As células começaram a se dividir novamente quando a cefaloxiina foi removida e eventualmente atingiu uma concentração equivalente à cultura não-costureira após duas horas. Diferentes tensões resultaram em diferentes desacoplamentos do OD e CFU por curvas mililitros, dependendo do efeito induzido. A exposição à cefaleia provocou um aumento paralelo do tamanho celular e do conteúdo de DNA.
Quando a cefaloxina foi removida, o tamanho da célula populacional e o conteúdo de DNA gradualmente diminuíram e se tornaram semelhantes à população não-costureira após duas horas. A cefaleia provocou a formação de células longas com largura celular normal e, em seguida, sem septa de divisão.
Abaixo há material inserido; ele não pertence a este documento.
-- ==== Sys2Proof/Machine/WedgeOps.lean ====
section
/-! DEFINITION. The body image as a package reads it: manifest header and section table (Tables 3.6
and 3.7), the manifest checks in their order (Table 3.3), the checks of each section (R83, R93, R101,
R125, R128, R133, R140, R422, R429, R452, R567, R637, R638), what wedging a section sets, the rollback
thermometer (R94, R95) and the selection of the wedging image (R96). -/

namespace Sys2Proof.Machine

/-! ### The manifest -/

def ImgSlot.le (x : ImgSlot) (off n : Nat) : Nat := leNat (memReadBytes x.bytes off n)

def imageMagic : Nat := 0x56484231
def ImgSlot.magic (x : ImgSlot) : Nat := x.le 0 4
def ImgSlot.format (x : ImgSlot) : Nat := x.le 4 2
def ImgSlot.flags (x : ImgSlot) : Nat := x.le 6 2
def ImgSlot.rollback (x : ImgSlot) : Nat := x.le 8 2
def ImgSlot.sectionCount (x : ImgSlot) : Nat := x.le 0xA 2
def ImgSlot.length (x : ImgSlot) : Nat := x.le 0xC 4
def ImgSlot.imageId (x : ImgSlot) : Nat := x.le 0x10 8
def ImgSlot.kilnCount (x : ImgSlot) : Nat := x.le 0x18 1
def ImgSlot.maxSaggars (x : ImgSlot) : Nat := x.le 0x19 1
def ImgSlot.sigLength (x : ImgSlot) : Nat := x.le 0x1C 4

/-- A section table entry (Table 3.7). -/
structure SectionEntry where
  typ : Nat
  pkg : Nat
  unit : Nat
  rsvd : Nat
  offset : Nat
  length : Nat
  hash : List Byte
  deriving DecidableEq, Repr

def ImgSlot.entry (x : ImgSlot) (i : Nat) : SectionEntry :=
  let o := 0x80 + 40 * i
  { typ := x.le o 1, pkg := x.le (o + 1) 1, unit := x.le (o + 2) 1,
    rsvd := x.le (o + 3) 1 + x.le (o + 0x24) 4, offset := x.le (o + 4) 4, length := x.le (o + 8) 4,
    hash := memReadBytes x.bytes (o + 0xC) 24 }

def ImgSlot.entries (x : ImgSlot) : List SectionEntry := (List.range x.sectionCount).map x.entry

/-- Check 3 of one entry. A UNIT_INDEX that names no unit of its type (beyond I/O die 2, group 5 or slot 7) is not
well formed. Log 134: DEDUCED, unsafe. -/
def SectionEntry.wellFormed (e : SectionEntry) (bodyStart imageLength : Nat) : Bool :=
  decide (1 ≤ e.typ ∧ e.typ ≤ 9) && decide (e.rsvd = 0) &&
  (if e.typ = 1 ∨ e.typ = 9 then decide (e.pkg = 0xFF) else decide (e.pkg ≤ 0x3F)) &&
  (if e.typ = 2 then decide (e.unit ≤ 2) else if e.typ = 6 then decide (e.unit ≤ 5)
   else if e.typ = 7 then decide (e.unit ≤ 7) else decide (e.unit = 0)) &&
  decide (e.offset % 64 = 0) && decide (bodyStart ≤ e.offset) &&
  decide (e.offset + e.length ≤ imageLength)

/-- No two entries share type, package and unit index, and no two sections overlap. -/
def entriesApart : List SectionEntry → Bool
  | [] => true
  | e :: es => es.all (fun f =>
      !decide (e.typ = f.typ ∧ e.pkg = f.pkg ∧ e.unit = f.unit) &&
      decide (e.offset + e.length ≤ f.offset ∨ f.offset + f.length ≤ e.offset)) && entriesApart es

/-- Check 3 of Table 3.3. -/
def ImgSlot.formatOk (x : ImgSlot) : Bool :=
  let start := 0x80 + 40 * x.sectionCount + x.sigLength
  decide (Config.formatMin ≤ x.format ∧ x.format ≤ Config.formatMax) &&
  decide (x.flags ≤ 1) && decide (x.rollback ≤ 256) &&
  decide (1 ≤ x.sectionCount ∧ x.sectionCount ≤ 4096) && decide (x.length ≤ 0x1800000) &&
  decide (x.imageId ≠ 0) && decide (1 ≤ x.kilnCount ∧ x.kilnCount ≤ 16) &&
  decide (1 ≤ x.maxSaggars ∧ x.maxSaggars ≤ 8) && decide (x.sigLength ≤ 8192) &&
  decide (x.le 0x1A 2 = 0 ∧ x.le 0x20 32 = 0 ∧ x.le 0x74 12 = 0) &&
  x.entries.all (fun e => e.wellFormed start x.length) && entriesApart x.entries

/-- A big-endian 32-bit number of an HSS object. -/
def be32 (bs : List Byte) (off : Nat) : Nat := leNat (slice bs off 4).reverse

/-- Height of the accepted LMS types: LMS_SHA256_M24_H10, H15 and H20 (Table 3.2). -/
def lmsHeight (t : Nat) : Option Nat :=
  if t = 0x0B then some 10 else if t = 0x0C then some 15 else if t = 0x0D then some 20 else none

/-- Chains of the accepted LM-OTS types: LMOTS_SHA256_N24_W4 and W8 (Table 3.2). -/
def lmotsChains (t : Nat) : Option Nat := if t = 0x07 then some 51 else if t = 0x08 then some 26 else none

/-- Table 3.2 on a public key and a signature, in the formats of RFC 8554 with 24-byte hashes: the levels, and
the two types at each level; the second level's public key follows the first level's signature.
Log 135: PRESUMED, safe. -/
def hssParamsOk (key sig : List Byte) : Bool :=
  match lmsHeight (be32 key 4), lmotsChains (be32 key 8) with
  | some h, some p =>
    let at1 := 4 + (4 + (4 + 24 + 24 * p) + 4 + 24 * h)
    if be32 key 0 = 1 then decide (be32 sig 0 = 0)
    else decide (be32 key 0 = 2) && decide (be32 sig 0 = 1) && (lmsHeight (be32 sig at1)).isSome &&
      (lmotsChains (be32 sig (at1 + 4))).isSome
  | _, _ => false

/-- First byte of the signature: the end of the section table (R116). -/
def ImgSlot.sigStart (x : ImgSlot) : Nat := 0x80 + 40 * x.sectionCount

/-- Check 4 of Table 3.3. -/
def ImgSlot.signatureOk (x : ImgSlot) : Bool :=
  let key := memReadBytes x.bytes 0x40 52
  let sig := memReadBytes x.bytes x.sigStart x.sigLength
  decide (Config.sha192 key = Config.keyHash) && hssParamsOk key sig &&
  Config.hssVerify key sig (memReadBytes x.bytes 0 x.sigStart)

/-- An uncorrectable error lies in the `n` bytes from `off` on of the slot's store (Table 3.3, STORE_ECC). -/
def ImgSlot.readBad (x : ImgSlot) (off n : Nat) : Bool :=
  decide (n ≠ 0) && x.bad.any fun u => decide (off / 64 ≤ u ∧ u ≤ (off + n - 1) / 64)

/-- Fields of FRAME (Table 3.11). -/
def Pkg.fMaxKilns (p : Pkg) : Nat := field p.fuses.frame 4 0
def Pkg.fMaxSaggars (p : Pkg) : Nat := field p.fuses.frame 11 8
def Pkg.fKilnShare (p : Pkg) : Bool := bit p.fuses.frame 12
def Pkg.fSpyWrite (p : Pkg) : Bool := bit p.fuses.frame 13
def Pkg.fMinFloor (p : Pkg) : Nat := field p.fuses.frame 23 16
def Pkg.fMinRollback (p : Pkg) : Nat := field p.fuses.frame 40 32

/-- Table 3.3: the first check that fails gives the cause. A slot committed with an unwritten unit
fails with FORMAT after check 1 (R563). Each check reads what it needs: header, table, signature; an
uncorrectable error in it gives STORE_ECC. Log 136: DEDUCED, unsafe. -/
def Pkg.manifestCause (p : Pkg) (n : Nat) : BitVec 4 :=
  let x := p.imgSlot n
  if x.isOpen then wcSlotOpen
  else if x.incomplete then wcFormat
  else if x.readBad 0 0x80 then wcStoreEcc
  else if x.magic ≠ imageMagic then wcEmpty
  else if x.sectionCount ≤ 4096 ∧ x.readBad 0x80 (40 * x.sectionCount) then wcStoreEcc
  else if !x.formatOk then wcFormat
  else if x.readBad x.sigStart x.sigLength then wcStoreEcc
  else if !x.signatureOk then wcSignature
  else if x.rollback < Nat.max p.fuses.thermometer p.fMinRollback then wcRollback
  else if p.fMaxKilns < x.kilnCount ∨ p.fMaxSaggars < x.maxSaggars ∨
      (!p.fKilnShare ∧ x.maxSaggars ≠ 1) then wcFrame
  else wcNone

/-- SLOT_STATE of a checked slot (Table 3.9). -/
def slotStateOf (cause : BitVec 4) : BitVec 2 :=
  if cause = wcNone then 1 else if cause = wcEmpty then 0 else if cause = wcSlotOpen then 3 else 2

/-- A slot's check recorded in SLOT_STATUS, and a failure in LAST_CAUSE (Table 3.8). -/
def Pkg.recordCheck (p : Pkg) (n : Nat) (cause : BitVec 4) : Pkg :=
  let q := p.setImgSlot n { p.imgSlot n with state := slotStateOf cause, cause := cause }
  if cause = wcNone then q else q.modWedge fun w => { w with lastCause := cause }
A análise quantitativa da imagem confirmou o aumento do tamanho da célula e do conteúdo do DNA.
Imagens de lapso de tempo confirmam que o alongamento celular e a replicação e a segregação do cromossomo não foram inibidos pela exposição à cefaloxina. A análise da linhagem celular filamentada mostrou que a divisão celular recomeçou cerca de 20 minutos depois de lavar a droga. É crucial garantir que a população bacteriana esteja em pleno crescimento exponencial antes de induzir tratamentos de estresse.
O tratamento indutor de estresse usado para essas abordagens pode ser perigoso para o experimental, como o composto genotóxico. Então manuseie o composto com cuidado e use luva, máscara, óculos e jaleco.